Project 1: Syscall Tracer (strace clone)
A tool that intercepts and logs every system call a program makes, showing the syscall name, arguments, and return values in real-time.
Quick Reference
| Attribute | Value |
|---|---|
| Primary Language | See main guide |
| Alternative Languages | N/A |
| Difficulty | Level 3: Advanced |
| Time Estimate | 2-3 weeks |
| Knowledge Area | OS Internals / Debugging |
| Tooling | ptrace |
| Prerequisites | C programming, basic understanding of processes, comfort reading man pages |
What You Will Build
A tool that intercepts and logs every system call a program makes, showing the syscall name, arguments, and return values in real-time.
Why It Matters
This project builds core skills that appear repeatedly in real-world systems and tooling.
Core Challenges
- Decoding syscall numbers to names (maps to syscall table structure)
- Reading arguments from registers and memory (maps to calling conventions, kernel/user boundary)
- Handling multi-threaded programs (maps to process lifecycle, threading model)
- Following child processes through fork/exec (maps to process lifecycle)
- Dealing with restartable syscalls after signals (maps to interrupt handling)
Key Concepts
- ptrace mechanism: “The Linux Programming Interface” Ch. 26 - Michael Kerrisk
- x86-64 calling conventions: “Computer Systems: A Programmer’s Perspective” Ch. 3 - Bryant & O’Hallaron
- Syscall tables: Linux kernel source
arch/x86/entry/syscalls/syscall_64.tbl - Process states: “Operating Systems: Three Easy Pieces” Ch. 4 - Arpaci-Dusseau
Real-World Outcome
$ ./mystrace ls -la /tmp
execve("/usr/bin/ls", ["ls", "-la", "/tmp"], 0x7ffd4c2e3b80 /* 67 vars */) = 0
brk(NULL) = 0x555555756000
arch_prctl(0x3001 /* ARCH_??? */, 0x7fffffffea00) = -1 EINVAL (Invalid argument)

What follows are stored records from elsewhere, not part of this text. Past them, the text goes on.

/-- A training step begins with what it sends on the three lanes: TRAIN blocks, and at CHECK PRBS31 data blocks with ALIGN blocks (Table 3.2). -/
def trainSends (s : State) (n step : Nat) : State :=
  let s := s.updLink n (fun l => { l with step := step })
  if step = 5 then s.checkSends n
  else [0, 1, 2].foldl (fun (s : State) lane => (s.emit (.laneCtl n lane (s.trainBlock n step lane))).tookFree) s

/-- The transmit preset that the peer requests for a lane is set (EQUALISE, Table 3.2); 0 to 10 are presets. -/
def setPreset (s : State) (n lane preset : Nat) : State :=
  if 10 < preset then s else s.updLink n (fun l => { l with txPreset := l.txPreset.set 0 lane preset })

/-- The running training step ends (Table 3.2). -/
def trainStep (s : State) (n : Nat) (t : TrainInfo) : State :=
  let l := s.link n
  match l.step with
  | 1 => if s.seated n then s.trainSends n 2 else s
  | 2 => s.trainSends n 3
  | 3 => (s.wr R.TRK_LANESTAT_RATE (min l.trainRate t.peerRate) n).trainSends n 4
  | 4 => (((s.setPreset n 0 t.preset0).setPreset n 1 t.preset1).setPreset n 2 t.presetS).trainSends n 5
  | 5 =>
    if t.passRx % 8 = 0 ∨ t.passTx % 8 = 0 then s.trainFail n
    else
      let s := ((s.wr R.TRK_DESKEW_L0 t.deskew0 n).wr R.TRK_DESKEW_L1 t.deskew1 n).wr R.TRK_DESKEW_LS t.deskewS n
      (s.updLink n (fun l => { l with passRx := t.passRx % 8, passTx := t.passTx % 8 })).trainSends n 6
  | 6 => s.assignLanes n t
  | _ => s

/-! ### Substitution -/

/-- The lanes have been bound by ASSIGN and carry the link: CAP, UP, DRAIN, or HALT with its IDLE blocks (Table 2.5). -/
def lanesBound (s : State) (n : Nat) : Bool := s.linkRuns n || s.linkState n == linkCap || s.linkState n == linkHalt

/-- Sends the request of the substitution in progress on every transmit lane (R115). -/
def sendSubstReq (s : State) (n : Nat) : State :=
  match (s.link n).subst with
  | some (lane, kind, rseq) => s.sendOnLanes n (.substReq lane kind rseq)
  | none => s

/-- The interruption of a reactive substitution began with the first damaged cell that CUM has not passed, or begins now (R118; DEDUCED, log 128). -/
def interrupted (s : State) (n : Nat) : State :=
  s.updLink n (fun l => { l with substFrom := some (l.damagedAt.getD s.hw), substEnd := none })

/-- Starts a substitution of a receive lane (R115); the first request after reset has number 1 (DESIGN CHOICE, log 129). -/
def startSubst (s : State) (n lane kind : Nat) : State :=
  let s := s.updLink n (fun l => { l with rseq := (l.rseq + 1) % 256, subst := some (lane, kind, (l.rseq + 1) % 256) })
  let s := if kind = 0 then s.interrupted n else s
  (s.wr R.TRK_LANESTAT_SUBST_BUSY 1 n).sendSubstReq n

/-- The requalification test of a retired lane starts: it has held good from now on (R120). -/
def goodAgain (s : State) (n lane : Nat) : State :=
  s.updLink n (fun l => { l with goodFrom := l.goodFrom.set 0 lane s.hw })

/-- An active lane is lost and no substitution can replace it: the link leaves UP, or ends its drain, with cause LANE (R119); in CAP and HALT the substitution is given up, and CAP times out unless the lane carries on (DEDUCED, log 126). -/
def laneLost (s : State) (n : Nat) : State :=
  if s.linkRuns n then s.linkToDown n causeLane
  else s.dropSubst n

/-- The spare becomes retired (R109); during a substitution onto it the link leaves UP (Table 3.4). -/
def spareLost (s : State) (n : Nat) : State :=
  let sp := s.rxSpare n
  if sp = noLane then s
  else
    let s := (s.setRxMap n (s.rd R.TRK_LANESTAT_P0_LANE n) (s.rd R.TRK_LANESTAT_P1_LANE n) noLane
      (s.rd R.TRK_LANESTAT_RETIRED_MASK n ||| 2 ^ sp)).irq (lanePage n) 4
    let s := s.goodAgain n sp
    if (s.link n).subst.isSome then s.laneLost n else s

/-- A hard failure of a receive lane (R111, R115, R119, R121): on a lane whose predictive substitution is in progress the substitution becomes a reactive one; a retired lane starts its requalification again. -/
def hardFail (s : State) (n lane : Nat) : State :=
  if s.rxActive n lane ∧ s.lanesBound n then
    let s := s.updLink n (fun l => { l with hardFailed := l.hardFailed ||| 2 ^ lane })
    match (s.link n).subst with
    | some (l, k, r) =>
      if l = lane then
        let s := s.updLink n (fun x => { x with subst := some (l, 0, r) })
        if k = 0 then s else s.interrupted n
      else s.laneLost n
    | none => if s.rxSpare n = noLane then s.laneLost n else s.startSubst n lane 0
  else if s.rxSpare n = lane then s.spareLost n
  else if s.rxRetired n lane then s.goodAgain n lane
  else s

/-- The receive position that a lane carries. -/
def rxPosition (s : State) (n lane : Nat) : Nat := if s.rd R.TRK_LANESTAT_P0_LANE n = lane then 0 else 1

/-- SWITCH arrives for the substitution in progress and moves the failing lane's position to the spare (R116); `ns` is the interruption of a predictive one, that of a reactive one ends when CUM has passed every cell damaged by the failure (R118). -/
def switched (s : State) (n src dst pos rseq ns : Nat) : State :=
  match (s.link n).subst with
  | none => s
  | some (lane, kind, r) =>
    if lane ≠ src ∨ r ≠ rseq ∨ dst ≠ s.rxSpare n ∨ pos ≠ s.rxPosition n lane then s
    else
      let p0 := if pos = 0 then dst else s.rd R.TRK_LANESTAT_P0_LANE n
      let p1 := if pos = 1 then dst else s.rd R.TRK_LANESTAT_P1_LANE n
      let s := (s.setRxMap n p0 p1 noLane (s.rd R.TRK_LANESTAT_RETIRED_MASK n ||| 2 ^ src)).goodAgain n src
      let s := (s.updLink n (fun l => { l with subst := none })).wr R.TRK_LANESTAT_SUBST_BUSY 0 n
      let s := (s.tally (0x060 + n)).timeSwitched n
      if kind = 0 then
        ((s.bump R.TRK_SUBST_CNT_REACT n).event (lanePage n) 2 lane).substEnds n
      else ((s.keepMax R.TRK_SUBST_MAX ns n).bump R.TRK_SUBST_CNT_PRED n).event (lanePage n) 3 lane

/-- The lane a position moves to: the transmit spare, or a retired lane that the far end has requalified (R120; log 119). -/
def txSpare (s : State) (n : Nat) : Nat :=
  let sp := s.rd R.TRK_LANETX_SPARE_LANE n
  let l := passing (s.rd R.TRK_LANETX_RETIRED_MASK n)
  if sp ≠ noLane then sp else l.getD (if l.length < 2 then 0 else s.freeNat % l.length) noLane

/-- The first valid SUBST_REQ at the transmitter (R116): SWITCH goes out on every lane, and the position is on the spare from the next block on. -/
def substReqIn (s : State) (n lane rseq : Nat) : State :=
  let sp := s.txSpare n
  let p0 := s.rd R.TRK_LANETX_P0_LANE n
  let p1 := s.rd R.TRK_LANETX_P1_LANE n
  if (s.link n).txRseq = some rseq ∨ sp = noLane ∨ (p0 ≠ lane ∧ p1 ≠ lane) ∨ s.lanesBound n = false then s
  else
    let pos := if p0 = lane then 0 else 1
    let s := s.updLink n (fun l => { l with txRseq := some rseq })
    let s := ((s.sendOnLanes n (.switch lane sp pos rseq)).timeSwitched n).tookFree
    s.setTxMap n (if pos = 0 then sp else p0) (if pos = 1 then sp else p1) noLane
      ((s.rd R.TRK_LANETX_RETIRED_MASK n &&& (7 ^^^ 2 ^ sp)) ||| 2 ^ lane)

/-! ### Lane health and learning -/

/-- A window triggers: eye below a threshold for CONSEC measurements, or too many errors (R112). -/
def noteWindow (s : State) (n : Nat) (m : LaneSample) (fresh : Bool) : State × Bool :=
  let low := decide (m.eyeH < s.rd R.TRK_THR_EYE_EYE_H_MIN n) || decide (m.eyeV < s.rd R.TRK_THR_EYE_EYE_V_MIN n)
  let old := (s.link n).predRuns.get 0 m.lane
  let runs := if !fresh then old else if low then old + 1 else 0
  let trig := (fresh && decide (s.rd R.TRK_THR_EYE_CONSEC n ≤ runs)) || decide (s.rd R.TRK_THR_BIP n < m.errs)
  (s.updLink n (fun l => { l with
    predRuns := l.predRuns.set 0 m.lane runs, predLast := l.predLast.set false m.lane trig,
    winErrs := l.winErrs.set 0 m.lane m.errs }), trig)

/-- The learning period is running: it counts in UP alone, and in any other state it is paused (R113). -/
def learningNow (s : State) (n : Nat) : Bool := s.rd R.TRK_LANESTAT_LEARNING n == 1

/-- A predictive trigger on an active lane (R113, R115, R119). With PRED_EN 0, and while a substitution is already in progress in that direction, it does nothing (DESIGN CHOICE, log 130). -/
def predict (s : State) (n lane : Nat) : State :=
  if s.learningNow n ∨ s.rd R.TRK_LANECFG_PRED_EN n = 0 ∨ s.lanesBound n = false ∨ (s.link n).subst.isSome then s
  else if s.rxSpare n = noLane then s.irq (lanePage n) 5
  else s.startSubst n lane 1

/-- The eye of a lane that carries no position is measured in one window of eight (R108): whether this window is the lane's. -/
def eyeWindow (s : State) (n lane : Nat) : Bool :=
  let age := (s.link n).eyeAge.get 0 lane
  s.rxActive n lane || age == 0 || decide (8 ≤ age)

/-- The eye margins of the latest measurement stand in TRK_EYE; in a window without one they stay. -/
def takeEye (s : State) (n : Nat) (m : LaneSample) : State :=
  if s.eyeWindow n m.lane then
    ((s.wr R.TRK_EYE_EYE_H m.eyeH n m.lane).wr R.TRK_EYE_EYE_V m.eyeV n m.lane).updLink n (fun l => { l with
      eyeAge := l.eyeAge.set 0 m.lane 1 })
  else s.updLink n (fun l => { l with eyeAge := l.eyeAge.upd 0 m.lane (· + 1) })

/-- A window of a retired lane: an error, or an eye that is not above both thresholds, starts its requalification again (R120). -/
def watchRetired (s : State) (n : Nat) (m : LaneSample) : State :=
  if s.rxRetired n m.lane && (m.errs != 0 || decide (s.rd R.TRK_EYE_EYE_H n m.lane ≤ s.rd R.TRK_THR_EYE_EYE_H_MIN n) ||
      decide (s.rd R.TRK_EYE_EYE_V n m.lane ≤ s.rd R.TRK_THR_EYE_EYE_V_MIN n)) then s.goodAgain n m.lane
  else s

/-- One lane's measurement (R110, R112, R109, R113). -/
def healthOne (s : State) (n : Nat) (m : LaneSample) : State :=
  if 3 ≤ m.lane then s
  else
    let fresh := s.eyeWindow n m.lane
    let s := (((s.takeEye n m).bumpBy R.TRK_BIP m.errs n m.lane).watchRetired n m)
    let m := { m with eyeH := s.rd R.TRK_EYE_EYE_H n m.lane, eyeV := s.rd R.TRK_EYE_EYE_V n m.lane }
    let s :=
      if fresh ∧ s.linkState n = linkUp ∧ s.rd R.TRK_LANESTAT_LEARNING n = 1 then
        s.updLink n (fun l => { l with
          learnN := l.learnN.upd 0 m.lane (· + 1), learnH := l.learnH.upd 0 m.lane (· + m.eyeH),
          learnV := l.learnV.upd 0 m.lane (· + m.eyeV) })
      else s
    let r := s.noteWindow n m fresh
    if !r.2 then r.1
    else if r.1.rxActive n m.lane then r.1.predict n m.lane
    else if r.1.rxSpare n = m.lane then r.1.spareLost n
    else r.1

/-- A retired lane has held good for REQUAL_TIME (R120). -/
def heldGood (s : State) (n lane : Nat) : Bool :=
  decide ((s.link n).goodFrom.get 0 lane + s.rd R.TRK_LANECFG_REQUAL_TIME n * 1000000000 ≤ s.hw)

/-- What this receiver reports of a lane (R114). -/
def healthOf (s : State) (n lane : Nat) : HealthTerms :=
  let l := s.link n
  { lane := lane,
    use := if l.hardFailed.testBit lane then 3 else if s.rxActive n lane then 0 else if s.rxSpare n = lane then 1 else 2,
    learn := s.rd R.TRK_LANESTAT_LEARNING n == 1, pred := l.predLast.get false lane,
    eyeH := s.rd R.TRK_EYE_EYE_H n lane, eyeV := s.rd R.TRK_EYE_EYE_V n lane, errs := min (l.winErrs.get 0 lane) 0xFFFF }

/-- A mean of `k` measurements: its rounding is a free value (R113; log 15). -/
def meanOf (s : State) (sum k : Nat) : Nat :=
  if sum % k = 0 then sum / k else sum / k + s.freeNat % 2

/-- Stores the baseline margins of a lane. -/
def storeBase (s : State) (n lane : Nat) : State :=
  let l := s.link n
  let k := l.learnN.get 0 lane
  if k = 0 then s
  else
    let s := (s.wr R.TRK_EYE_EYE_H_BASE (s.meanOf (l.learnH.get 0 lane) k) n lane).tookFree
    (s.wr R.TRK_EYE_EYE_V_BASE (s.meanOf (l.learnV.get 0 lane) k) n lane).tookFree

/-- The learning period starts afresh (R113). -/
def relearn (s : State) (n : Nat) : State :=
  if s.linkState n = linkUp then
    (s.updLink n (fun l => { l with
      learnMs := 0, learnN := [], learnH := [], learnV := [], learned := false, learnAsked := false })).wr
      R.TRK_LANESTAT_LEARNING 1 n
  else s.updLink n (fun l => { l with learnAsked := true })

end State

/-- TRAIN_STEP_DONE (R105). -/
def execTrainStepDone (n : Nat) (t : TrainInfo) (s : State) : Host.Outcome State Fault Refusal :=
  guardedIn (6 + n / 4) s (decide (n < 16)) (if s.linkState n = linkTrain then s.begin.trainStep n t else s.begin)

mmap(NULL, 8192, PROT_READ|PROT_WRITE, MAP_PRIVATE|MAP_ANONYMOUS, -1, 0) = 0x7ffff7fb7000
access("/etc/ld.so.preload", R_OK) = -1 ENOENT (No such file or directory)

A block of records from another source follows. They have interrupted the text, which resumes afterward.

-- ==== Sys2Proof/Machine/Keys.lean ====
section
/-! DEFINITION. Keys, tamper and access authority (chapter 13): derivation, key slots, masks and owner authority, one-time-programmable contents, the tamper response, attestation and debug access. -/

namespace Sys2Proof.Machine

/-- States of KEY_STAT.ROOT. -/
def rootEmpty : Nat := 0
def rootProvisioned : Nat := 1
def rootZeroised : Nat := 2

/-- Key types of Table 13.6. -/
def typeAes : Nat := 1
def typeHmac : Nat := 2
def typeP384 : Nat := 3

/-- Results of KEY_STAT, KEY_ATT_STAT and KEY_DBG_STAT that are shared. -/
def keyNotOwner : Nat := 1
def keyNoRoot : Nat := 2
def keyBadTag : Nat := 3
def keyBadBlob : Nat := 4
def keyUsage : Nat := 5
def keySlotState : Nat := 6
def keyAlready : Nat := 7
def keyTamper : Nat := 8
def keyDebugOpen : Nat := 9
def keyZeroised : Nat := 10
def keyBusy : Nat := 12
def keyBadOp : Nat := 13

/-- Addresses of the command registers. -/
def keyCmdAddr : Nat := 0x020044
def authCmdAddr : Nat := 0x02104C
def dbgCmdAddr : Nat := 0x022044
def otpCmdAddr : Nat := 0x024080

/-- The ASCII bytes of a label. -/
def ascii (l : String) : List Byte := l.toList.map (fun c => BitVec.ofNat 8 c.toNat)

/-- The test root (R416). -/
def testRoot : List Byte := List.replicate 32 0xA5

namespace State

def updKey (s : State) (f : KeyState → KeyState) : State := { s with key := f s.key }
def slot (s : State) (k : Nat) : Option KeySlot := s.key.slots.get none k
def setSlot (s : State) (k : Nat) (x : Option KeySlot) : State := s.updKey (fun y => { y with slots := y.slots.set none k x })

/-- The bytes of `n` words of a buffer register. -/
def bufBytes (s : State) (f : Field) (n : Nat) : List Byte := (List.range n).flatMap (fun i => toLe 4 (s.rd f 0 i))

/-- Puts bytes at the start of a buffer of `n` words. -/
def setBuf (s : State) (f : Field) (n : Nat) (bs : List Byte) : State :=
  let all := bs ++ (s.bufBytes f n).drop bs.length
  (List.range n).foldl (fun s i => s.wr f (leAt all (4 * i) 4) 0 i) s

/-- SERIAL as 8 bytes. -/
def serial (s : State) : List Byte := toLe 8 (s.rd R.KEY_SERIAL)

def rootIs (s : State) (r : Nat) : Bool := s.rd R.KEY_STAT_ROOT == r

/-! ### Derivation -/

/-- HKDF of a root under a label of Table 13.5 and its context (R416). -/
def derive (s : State) (root : List Byte) (label : String) (ctx : List Byte) (n : Nat) : List Byte :=
  Config.hkdf root s.serial (ascii label ++ ctx) n

/-- The root in use: the stored root, or the test root while debug is open. -/
def rootInUse (s : State) : Option (List Byte) := if s.debugOpen then some testRoot else s.key.root

def rootEpoch (s : State) : List Byte := toLe 4 (s.rd R.KEY_EPOCH)

/-- The attestation private key of a root (Table 13.5). -/
def attestKey (s : State) (root : List Byte) : Nat :=
  ofBe (s.derive root "WTL-BH4816 attest" s.rootEpoch 64) % (Config.p384Order - 1) + 1

/-- The check value of a root. -/
def checkOf (s : State) (root : List Byte) : List Byte := s.derive root "WTL-BH4816 check" [] 4

/-- The wrap key and the attestation key are derived from the root in use. -/
def rederive (s : State) : State :=
  match s.rootInUse with
  | none => s.updKey (fun k => { k with wrapKey := [], attKey := none })
  | some r => s.updKey (fun k => { k with wrapKey := s.derive r "WTL-BH4816 wrap" s.rootEpoch 32, attKey := some (s.attestKey r) })

/-! ### Owner authority -/

/-- A register write that needs owner authority (R408): without it, it is refused as R407 gives. -/
def ownerWrite (s : State) (path addr data : Nat) (act : State → State) : State :=
  s.gateWrite path addr data (fun s => if s.ownerPath path then act s else s.deny path true addr data 0xF)

def authResult (s : State) (r : Nat) : State := s.wr R.KEY_AUTH_STAT_LAST_RESULT r

/-- KEY_AUTH_CMD READ: zero for a page without a mask (R409). -/
def authRead (s : State) : State :=
  let p := s.rd R.KEY_AUTH_INDEX
  let v := fun (f : Field) => if pageListed p then s.rd f p else 0
  (((s.wr R.KEY_AUTH_DATA_RD (v R.PAGE_AUTH_RD)).wr R.KEY_AUTH_DATA_WR (v R.PAGE_AUTH_WR)).wr R.KEY_AUTH_DATA_LOCKED
    (v R.PAGE_AUTH_LOCKED)).authResult 0

/-- KEY_AUTH_CMD WRITE: bit 0 of RD and of WR stays 1 (R406, R409). -/
def authWrite (s : State) (path : Nat) : State :=
  let p := s.rd R.KEY_AUTH_INDEX
  if !s.ownerPath path then s.authResult 1
  else if !pageListed p then s.authResult 3
  else if s.rd R.PAGE_AUTH_LOCKED p = 1 then s.authResult 2
  else
    ((s.wr R.PAGE_AUTH_RD (s.rd R.KEY_AUTH_DATA_RD ||| 1) p).wr R.PAGE_AUTH_WR (s.rd R.KEY_AUTH_DATA_WR ||| 1) p).authResult 0

/-- KEY_AUTH_CMD LOCK. -/
def authLock (s : State) (path : Nat) : State :=
  let p := s.rd R.KEY_AUTH_INDEX
  if !s.ownerPath path then s.authResult 1
  else if !pageListed p then s.authResult 3
  else (s.wr R.PAGE_AUTH_LOCKED 1 p).authResult 0

/-! ### Key store commands -/

def keyResult (s : State) (r : Nat) : State := s.wr R.KEY_STAT_LAST_RESULT r

/-- An enabled tamper source is active. -/
def tamperActive (s : State) : Bool := s.rd R.KEY_TMP_LIVE &&& s.rd R.KEY_TMP_EN != 0

/-- Why PROVISION is refused (R415). -/
def provisionRefused (s : State) (path : Nat) : Option Nat :=
  if !s.ownerPath path then some keyNotOwner
  else if s.rootIs rootProvisioned then some keyAlready
  else if s.debugOpen then some keyDebugOpen
  else if s.tamperActive then some keyTamper
  else none

/-- A blob that LOAD does not take (R418). -/
def blobBad (s : State) (b : List Byte) (slot : Nat) : Bool :=
  leAt b 0 1 != 1 || leAt b 1 1 != slot || leAt b 2 1 < typeAes || typeP384 < leAt b 2 1 || 32 ≤ leAt b 3 1 ||
    leAt b 92 4 != 0 || leAt b 4 4 != s.rd R.KEY_EPOCH

/-- The key of a slot that may be used. -/
def loaded (s : State) (k : Nat) : Option KeySlot := (s.slot k).filter (fun x => !x.unusable)

/-- Why an operation with the key of a slot is refused: the slot's state, then its type and USAGE bit, where the operation asks for one (R419), and its ENG_MASK for the image of logical engine `eng` (R420). -/
def slotRefused (s : State) (k : Nat) (kind bit eng : Option Nat) : Option Nat :=
  match s.loaded k with
  | none => some keySlotState
  | some x =>
    if kind.all (fun t => x.kind == t) && bit.all (fun b => x.usage.testBit b) && eng.all (fun l => x.engMask.testBit l) then none
    else some keyUsage

/-- A hub without a root refuses an operation (A zeroised hub). -/
def needRoot (s : State) (o : Option Nat) : Option Nat := if s.rootIs rootProvisioned then o else some keyNoRoot

/-- The logical engine whose ENG_MASK bit an access needs (R420): none on a path that no engine's image uses (DEDUCED, log 127). -/
def engineOf (path l : Nat) : Option Nat := if path = pathEngine then some l else none

/-- Why a key store command is refused: an UNUSABLE slot serves none but LOAD, CLEAR and GENERATE (R418), and a LOADED one takes a DERIVE only with USAGE bit DERIVE (R419, log 145); `l` is the logical engine of an access on the ENGINE path. -/
def keyRefused (s : State) (path op k kind l : Nat) (buf : List Byte) : Option Nat :=
  match op with
  | 1 => s.provisionRefused path
  | 2 => s.needRoot (if s.blobBad buf k then some keyBadBlob else none)
  | 3 => none
  | 4 => s.needRoot (if typeAes ≤ kind ∧ kind ≤ typeP384 then none else some keyBadOp)
  | 5 => s.slotRefused k none none (engineOf path l)
  | 6 => s.needRoot (if (s.slot k).any (·.unusable) then some keySlotState
    else if (s.slot k).any (fun x => !x.usage.testBit 4) then some keyUsage
    else if typeAes ≤ kind ∧ kind ≤ typeP384 then none else some keyBadOp)
  | 7 => s.needRoot (s.slotRefused k (some typeP384) (some 2) (engineOf path l))
  | 8 => s.needRoot (s.slotRefused k (some typeHmac) (some 3) (engineOf path l))
  | 9 => s.slotRefused k (some typeP384) none (engineOf path l)
  | 10 => s.needRoot none
  | _ => some keyBadOp

/-- A key store command begins (R56): the buffer it works on is the one of this instant. -/
def keyCmd (s : State) (path op k kind usage l : Nat) : State :=
  let buf := s.bufBytes R.KEY_BUF 64
  if s.rd R.KEY_STAT_BUSY = 1 then s.keyResult keyBusy
  else
    match s.keyRefused path op k kind l buf with
    | some r => s.keyResult r
    | none => (s.updKey (fun x => { x with job := some ⟨op, k, kind, usage, buf⟩ })).wr R.KEY_STAT_BUSY 1

/-- Bytes in a key of a type. -/
def keyBytes (kind : Nat) : Nat := if kind = typeAes then 32 else 48

/-- PROVISION completes (R415): 32 free bytes become the root. -/
def provision (s : State) : State :=
  let r := s.freeBytes 32
  let s := { s with free := s.free + 32 }
  let s := (s.wr R.KEY_EPOCH ((s.rd R.KEY_EPOCH + 1) % 2 ^ 32)).wr R.KEY_STAT_ROOT rootProvisioned
  (s.updKey (fun k => { k with root := some r, check := s.checkOf r })).rederive.keyResult 0

/-- LOAD completes (R417, R418). -/
def keyLoad (s : State) (k : Nat) (b : List Byte) : State :=
  match Config.gcmOpen s.key.wrapKey ((b.drop 16).take 12) (b.take 16) ((b.drop 28).take 48) ((b.drop 76).take 16) with
  | some key =>
    (s.setSlot k (some ⟨false, leAt b 2 1, leAt b 3 1, leAt b 8 2, (b.drop 10).take 6, key.take (keyBytes (leAt b 2 1))⟩)).keyResult 0
  | none => ((s.setSlot k (some ⟨true, 0, 0, 0, [], []⟩)).bump R.KEY_BADTAG_CNT).keyResult keyBadTag

/-- A slot takes a new key; its LABEL is not stated and is free. -/
def fillSlot (s : State) (j : KeyJob) (key : List Byte) : State :=
  let label := s.freeBytes 6
  ({ s with free := s.free + 6 }.setSlot j.slot (some ⟨false, j.kind, j.usage, leAt j.buf 0 2, label, key⟩)).keyResult 0

/-- GENERATE completes. -/
def keyGenerate (s : State) (j : KeyJob) : State :=
  let key := s.freeBytes (keyBytes j.kind)
  { s with free := s.free + keyBytes j.kind }.fillSlot j key

/-- DERIVE completes: the context follows ENG_MASK in the buffer. -/
def keyDerive (s : State) (j : KeyJob) : State :=
  s.fillSlot j (s.derive (s.rootInUse.getD []) "WTL-BH4816 owner" ((j.buf.drop 2).take 16) (keyBytes j.kind))

/-- WRAP completes: the slot's blob (R417). -/
def keyWrap (s : State) (k : Nat) : State :=
  match s.loaded k with
  | none => s.keyResult keySlotState
  | some x =>
    let iv := s.freeBytes 12
    let s := { s with free := s.free + 12 }
    let head := [1, BitVec.ofNat 8 k, BitVec.ofNat 8 x.kind, BitVec.ofNat 8 x.usage] ++ s.rootEpoch ++ toLe 2 x.engMask ++ padTo 6 x.label
    let c := Config.gcmSeal s.key.wrapKey iv head (padTo 48 x.key)
    (s.setBuf R.KEY_BUF 64 (head ++ iv ++ padTo 48 c.1 ++ padTo 16 c.2 ++ [0, 0, 0, 0])).keyResult 0

/-- An operation with a loaded slot's key writes its result into KEY_BUF. -/
def keyUse (s : State) (k n : Nat) (f : List Byte → List Byte) : State :=
  match s.loaded k with
  | none => s.keyResult keySlotState
  | some x => (s.setBuf R.KEY_BUF 64 (padTo n (f x.key))).keyResult 0

/-- READ_ATT_PUB completes. -/
def keyAttPub (s : State) : State :=
  match s.key.attKey with
  | none => s.keyResult keyNoRoot
  | some d => (s.setBuf R.KEY_BUF 64 (padTo 97 (Config.ecdsaPublic d))).keyResult 0

/-- What a key store command does as it completes. -/
def keyAct (s : State) (j : KeyJob) : State :=
  match j.op with
  | 1 => s.provision
  | 2 => s.keyLoad j.slot j.buf
  | 3 => (s.setSlot j.slot none).keyResult 0
  | 4 => s.keyGenerate j
  | 5 => s.keyWrap j.slot
  | 6 => s.keyDerive j
  | 7 => s.keyUse j.slot 96 (fun k => Config.ecdsaSign (ofBe k) (j.buf.take 48))
  | 8 => s.keyUse j.slot 48 (fun k => Config.hmac384 k (j.buf.take 48))
  | 9 => s.keyUse j.slot 97 (fun k => Config.ecdsaPublic (ofBe k))
  | _ => s.keyAttPub

/-- The key store command in progress completes. -/
def keyDone (s : State) : State :=
  match s.key.job with
  | none => s
  | some j => ((s.keyAct j).updKey (fun x => { x with job := none })).wr R.KEY_STAT_BUSY 0

/-! ### One-time-programmable contents -/

def otpResult (s : State) (r : Nat) : State := s.wr R.KEY_OTP_STAT_LAST_RESULT r

/-- Why an OTP command is refused (R408, R413). -/
def otpRefused (s : State) (path op kind svn : Nat) : Option Nat :=
  if !s.ownerPath path then some 1
  else
    match op with
    | 1 => if s.key.codeHash.isSome then some 2 else none
    | 2 => if s.key.debugHash.isSome then some 2 else none
    | 3 => if s.key.dbgNever then some 2 else none
    | _ =>
      if !imageKinds.any (fun k => k.1 == kind) then some 4
      else if svn ≤ s.svnMinOf kind then some 3
      else none

/-- An OTP command begins. -/
def otpCmd (s : State) (path op kind svn : Nat) : State :=
  if s.rd R.KEY_OTP_STAT_BUSY = 1 then s.otpResult keyBusy
  else
    match s.otpRefused path op kind svn with
    | some r => s.otpResult r
    | none =>
      (s.updKey (fun x => { x with otpJob := some ⟨op, 0, kind, svn, s.bufBytes R.KEY_OTP_BUF 12⟩ })).wr R.KEY_OTP_STAT_BUSY 1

openat(AT_FDCWD, "/etc/ld.so.cache", O_RDONLY|O_CLOEXEC) = 3
newfstatat(3, "", {st_mode=S_IFREG|0644, st_size=107619, ...}, AT_EMPTY_PATH) = 0
mmap(NULL, 107619, PROT_READ, MAP_PRIVATE, 3, 0) = 0x7ffff7f9c000
close(3) = 0
openat(AT_FDCWD, "/lib/x86_64-linux-gnu/libselinux.so.1", O_RDONLY|O_CLOEXEC) = 3
read(3, "\177ELF\2\1\1\0\0\0\0\0\0\0\0\0"..., 832) = 832
newfstatat(3, "", {st_mode=S_IFREG|0644, st_size=163200, ...}, AT_EMPTY_PATH) = 0
mmap(NULL, 174600, PROT_READ, MAP_PRIVATE|MAP_DENYWRITE, 3, 0) = 0x7ffff7f71000
...
write(1, "total 48\n", 9) = 9
write(1, "drwxrwxrwt 13 root root 4096 "..., 75) = 75
write(1, "drwxr-xr-x 19 root root 4096 "..., 72) = 72
...
+++ exited with 0 +++
Implementation Guide
- Reproduce the simplest happy-path scenario.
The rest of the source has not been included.